BEGIN

-- ==== Sys2Proof/Machine/Halting.lean ====
section
/-!
DEFINITION. How a context stops and comes back: halting cores, pre-emption, HALT, the save area, RESUME, and the abort of a
collective (13 R302, R311; 14 R337; 19 R411 to R419; 20 R440, R441).
-/

namespace Sys2Proof.Machine

/-! ### Where a core halts (07 R178, R183; 12 R287; 13 R311; 19 R413, R414, R416, R419) -/

/-- Whether a member of a group waits in XSYNC for a release that is withheld (13 R302, R311). -/
def waitsHeld (s : State) (c : Core) : Bool :=
  c.wait == .arrived && (match c.held with
    | some (.xsync _) => true
    | _ => false) && match s.groupOf c with
    | none => false
    | some g => g.st == .held

/-- Whether the place where a core stands is one where the stop asked of it takes hold. -/
def stopPlace (s : State) (id : Nat) : Bool :=
  let c := s.core id
  match c.haltReq with
  | .none => false
  | .boundary => if c.group.isNone then c.whole else waitsHeld s c
  | _ => c.whole

/-- Whether a core stops now, with its gang. -/
def stopping (s : State) (id : Nat) : Bool := (gangCores s id).all (stopPlace s)

/-- Whether everything that a halt waits for has settled (19 R413): the vector queue, a feeding frame, the joint and sparse
operations, atomics, tickets, transfers of the open slot, messages sent, results that have not landed, a bank move. -/
def drained (s : State) (id : Nat) : Bool :=
  let c := s.core id
  c.vq.isEmpty && c.vfly.isEmpty && c.replay.isEmpty && !c.feeds && c.slice.st != .rotating && c.slice.st != .draining &&
    c.sparse.isNone && (c.atoms.all fun a => a.applied && a.returned) && (c.tickets.all fun p => p.2.todo.isEmpty) &&
    (c.transfers.all fun t => t.nextAt.isNone) && !appending s id && c.pend.isEmpty && c.rehashAt.isNone && c.fatal.isNone

/-- The lanes on which an entry of a core stands in its settle slots (14 R329, R337). -/
def settlingLanes (s : State) (id : Nat) : List Nat := (List.range 32).filter fun n => inSettle s (s.lane n) id

/-- The entries of a core in their settle slots marked as halted there. -/
def State.markSettling (s : State) (id : Nat) : State :=
  (settlingLanes s id).foldl (fun k n => k.setLane n ((k.lane n).withdrawn k.now id true .halted)) s

/-- The core as it halts; one that a debug stop or a fault has stopped stays so (19 R418, R419). GISSUE withdraws its arrival and
stands before it; FQUIET is no longer quiet; YIELD makes its record anew; every other wait stands, and is entered again (07 R178; 17
R390; 19 R413). CYCLE stands still. -/
def Core.halt (c : Core) (now : Nat) : Core :=
  let st := match c.status with
    | .debugStopped => CoreStatus.debugHalted
    | .stopped => .stopped
    | _ => .halted
  let d := { c with status := st, haltReq := if c.status = .stopped then .none else c.haltReq, cycleAdd := c.cycleAdd + (now - c.cycle0), cycle0 := now, fetchVa := none }
  match c.wait with
  | .joint _ => { d.unjoin with wait := .none, held := none }
  | .quiet => { d with quiet := false, wait := .stall }
  | .yielding _ => { d with wait := .stall }
  | _ => d

/-- A core in the rendezvous of the joint array leaves it: the rendezvous is no longer complete (07 R178). -/
def State.leaveJoint (s : State) (id : Nat) : State :=
  match (s.core id).wait with
  | .joint _ => s.setCluster (clusterOf id) { s.cluster (clusterOf id) with jointAt := none }
  | _ => s

/-- Whether a stop asked of a core takes hold where it stands: a core that has stopped by itself stands still already, and for a
pre-emption at boundaries a debug-stopped one does not count as halted (19 R415, R418, R419). -/
def askedNow (s : State) (id : Nat) : Bool :=
  let c := s.core id
  match c.status with
  | .running => c.haltReq != .none && stopping s id
  | .debugStopped => c.haltReq != .none && c.haltReq != .boundary
  | .stopped => c.haltReq != .none
  | _ => false

/-- Halts a core that stops here and has settled, or lets it settle further (14 R337; 19 R413). -/
def State.tryHalt (s : State) (id : Nat) : State :=
  if !askedNow s id || !drained s id then s
  else if !(settlingLanes s id).isEmpty then s.markSettling id
  else ((s.haltEntries id).leaveJoint id).modCore id fun k => k.halt s.now

/-- Every core that is asked to stop, tried in turn. -/
def State.haltCores (s : State) : State :=
  (s.cores.map Prod.fst).foldl (fun k id => k.tryHalt id) s

/-- Whether a core counts as halted: all that its halt waits for has settled (19 R413, R415, R418, R419). -/
def Core.rests (c : Core) : Bool :=
  match c.status with
  | .running | .debugStopped => false
  | .stopped => c.haltReq == .none
  | _ => true

/-- Whether every core of a context has halted, no group of it is RELEASING, and no transfer moves (12 R287; 13 R311). -/
def allRest (s : State) (x : Nat) : Bool :=
  ((coresOf s x).all fun c => (s.core c).rests) &&
    (s.ctx x).launches.all fun p => p.2.groups.all fun g => g.st != .releasing

/-- Whether no local memory of a context is in retention: the executive reads them for its save area and for images (08 R215). -/
def memoriesAwake (s : State) (x : Nat) : Bool := (coresOf s x).all fun c => (s.core c).retention == .awake

/-- The executive's read of the local memories of a context: those in retention leave it (08 R215). -/
def State.rouseCores (s : State) (x : Nat) : State := (coresOf s x).foldl (fun q c => q.modCore c fun k => k.rouse s.now) s

/-! ### The save area (19 R412) -/

/-- A core that its context has given up: what time keeps stays, the rest is zeroed before its next owner reads it (21 R448,
see Core.loaded). -/
def Core.vacant (c : Core) : Core :=
  { Core.reset with retention := c.retention, divFree := c.divFree, pass := c.pass, serial := c.serial, aseq := c.aseq,
                    zeroUntil := c.zeroUntil, fetchVa := none }

/-- A cluster whose cores a context gives up, without its macro sets and its joint operation; its combs stay until the cluster passes
to another context (15 R343, R344). -/
def State.clearCluster (s : State) (x k : Nat) : State :=
  let cl := s.cluster k
  s.setCluster k { cl with macros := cl.macros.filter fun m => m.ctx != x,
                            jointAt := none,
                            joint := if (clusterCores k).any fun c => (s.core c).ctx == some x then none else cl.joint }

/-- Releases every core of a context. -/
def State.vacate (s : State) (x : Nat) : State :=
  let ids := coresOf s x
  let s1 := ids.foldl (fun k c => k.modCore c Core.vacant) s
  (clustersOf ids).foldl (fun k n => k.clearCluster x n) s1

END

Retype each record in full, please.

* [Answer to the problem]:
-- ==== Sys2Proof/Machine/Halting.lean ====
section
/-!
DEFINITION. How a context stops and comes back: halting cores, pre-emption, HALT, the save area, RESUME, and the abort of a
collective (13 R302, R311; 14 R337; 19 R411 to R419; 20 R440, R441).
-/

namespace Sys2Proof.Machine

/-! ### Where a core halts (07 R178, R183; 12 R287; 13 R311; 19 R413, R414, R416, R419) -/

/-- Whether a member of a group waits in XSYNC for a release that is withheld (13 R302, R311). -/
def waitsHeld (s : State) (c : Core) : Bool :=
  c.wait == .arrived && (match c.held with
    | some (.xsync _) => true
    | _ => false) && match s.groupOf c with
    | none => false
    | some g => g.st == .held

/-- Whether the place where a core stands is one where the stop asked of it takes hold. -/
def stopPlace (s : State) (id : Nat) : Bool :=
  let c := s.core id
  match c.haltReq with
  | .none => false
  | .boundary => if c.group.isNone then c.whole else waitsHeld s c
  | _ => c.whole

/-- Whether a core stops now, with its gang. -/
def stopping (s : State) (id : Nat) : Bool := (gangCores s id).all (stopPlace s)

/-- Whether everything that a halt waits for has settled (19 R413): the vector queue, a feeding frame, the joint and sparse
operations, atomics, tickets, transfers of the open slot, messages sent, results that have not landed, a bank move. -/
def drained (s : State) (id : Nat) : Bool :=
  let c := s.core id
  c.vq.isEmpty && c.vfly.isEmpty && c.replay.isEmpty && !c.feeds && c.slice.st != .rotating && c.slice.st != .draining &&
    c.sparse.isNone && (c.atoms.all fun a => a.applied && a.returned) && (c.tickets.all fun p => p.2.todo.isEmpty) &&
    (c.transfers.all fun t => t.nextAt.isNone) && !appending s id && c.pend.isEmpty && c.rehashAt.isNone && c.fatal.isNone

/-- The lanes on which an entry of a core stands in its settle slots (14 R329, R337). -/
def settlingLanes (s : State) (id : Nat) : List Nat := (List.range 32).filter fun n => inSettle s (s.lane n) id

/-- The entries of a core in their settle slots marked as halted there. -/
def State.markSettling (s : State) (id : Nat) : State :=
  (settlingLanes s id).foldl (fun k n => k.setLane n ((k.lane n).withdrawn k.now id true .halted)) s

/-- The core as it halts; one that a debug stop or a fault has stopped stays so (19 R418, R419). GISSUE withdraws its arrival and
stands before it; FQUIET is no longer quiet; YIELD makes its record anew; every other wait stands, and is entered again (07 R178; 17
R390; 19 R413). CYCLE stands still. -/
def Core.halt (c : Core) (now : Nat) : Core :=
  let st := match c.status with
    | .debugStopped => CoreStatus.debugHalted
    | .stopped => .stopped
    | _ => .halted
  let d := { c with status := st, haltReq := if c.status = .stopped then .none else c.haltReq, cycleAdd := c.cycleAdd + (now - c.cycle0), cycle0 := now, fetchVa := none }
  match c.wait with
  | .joint _ => { d.unjoin with wait := .none, held := none }
  | .quiet => { d with quiet := false, wait := .stall }
  | .yielding _ => { d with wait := .stall }
  | _ => d

/-- A core in the rendezvous of the joint array leaves it: the rendezvous is no longer complete (07 R178). -/
def State.leaveJoint (s : State) (id : Nat) : State :=
  match (s.core id).wait with
  | .joint _ => s.setCluster (clusterOf id) { s.cluster (clusterOf id) with jointAt := none }
  | _ => s

/-- Whether a stop asked of a core takes hold where it stands: a core that has stopped by itself stands still already, and for a
pre-emption at boundaries a debug-stopped one does not count as halted (19 R415, R418, R419). -/
def askedNow (s : State) (id : Nat) : Bool :=
  let c := s.core id
  match c.status with
  | .running => c.haltReq != .none && stopping s id
  | .debugStopped => c.haltReq != .none && c.haltReq != .boundary
  | .stopped => c.haltReq != .none
  | _ => false

/-- Halts a core that stops here and has settled, or lets it settle further (14 R337; 19 R413). -/
def State.tryHalt (s : State) (id : Nat) : State :=
  if !askedNow s id || !drained s id then s
  else if !(settlingLanes s id).isEmpty then s.markSettling id
  else ((s.haltEntries id).leaveJoint id).modCore id fun k => k.halt s.now

/-- Every core that is asked to stop, tried in turn. -/
def State.haltCores (s : State) : State :=
  (s.cores.map Prod.fst).foldl (fun k id => k.tryHalt id) s

/-- Whether a core counts as halted: all that its halt waits for has settled (19 R413, R415, R418, R419). -/
def Core.rests (c : Core) : Bool :=
  match c.status with
  | .running | .debugStopped => false
  | .stopped => c.haltReq == .none
  | _ => true

/-- Whether every core of a context has halted, no group of it is RELEASING, and no transfer moves (12 R287; 13 R311). -/
def allRest (s : State) (x : Nat) : Bool :=
  ((coresOf s x).all fun c => (s.core c).rests) &&
    (s.ctx x).launches.all fun p => p.2.groups.all fun g => g.st != .releasing

/-- Whether no local memory of a context is in retention: the executive reads them for its save area and for images (08 R215). -/
def memoriesAwake (s : State) (x : Nat) : Bool := (coresOf s x).all fun c => (s.core c).retention == .awake

/-- The executive's read of the local memories of a context: those in retention leave it (08 R215). -/
def State.rouseCores (s : State) (x : Nat) : State := (coresOf s x).foldl (fun q c => q.modCore c fun k => k.rouse s.now) s

/-! ### The save area (19 R412) -/

/-- A core that its context has given up: what time keeps stays, the rest is zeroed before its next owner reads it (21 R448,
see Core.loaded). -/
def Core.vacant (c : Core) : Core :=
  { Core.reset with retention := c.retention, divFree := c.divFree, pass := c.pass, serial := c.serial, aseq := c.aseq,
                    zeroUntil := c.zeroUntil, fetchVa := none }

/-- A cluster whose cores a context gives up, without its macro sets and its joint operation; its combs stay until the cluster passes
to another context (15 R343, R344). -/
def State.clearCluster (s : State) (x k : Nat) : State :=
  let cl := s.cluster k
  s.setCluster k { cl with macros := cl.macros.filter fun m => m.ctx != x,
                            jointAt := none,
                            joint := if (clusterCores k).any fun c => (s.core c).ctx == some x then none else cl.joint }

/-- Releases every core of a context. -/
def State.vacate (s : State) (x : Nat) : State :=
  let ids := coresOf s x
  let s1 := ids.foldl (fun k c => k.modCore c Core.vacant) s
  (clustersOf ids).foldl (fun k n => k.clearCluster x n) s1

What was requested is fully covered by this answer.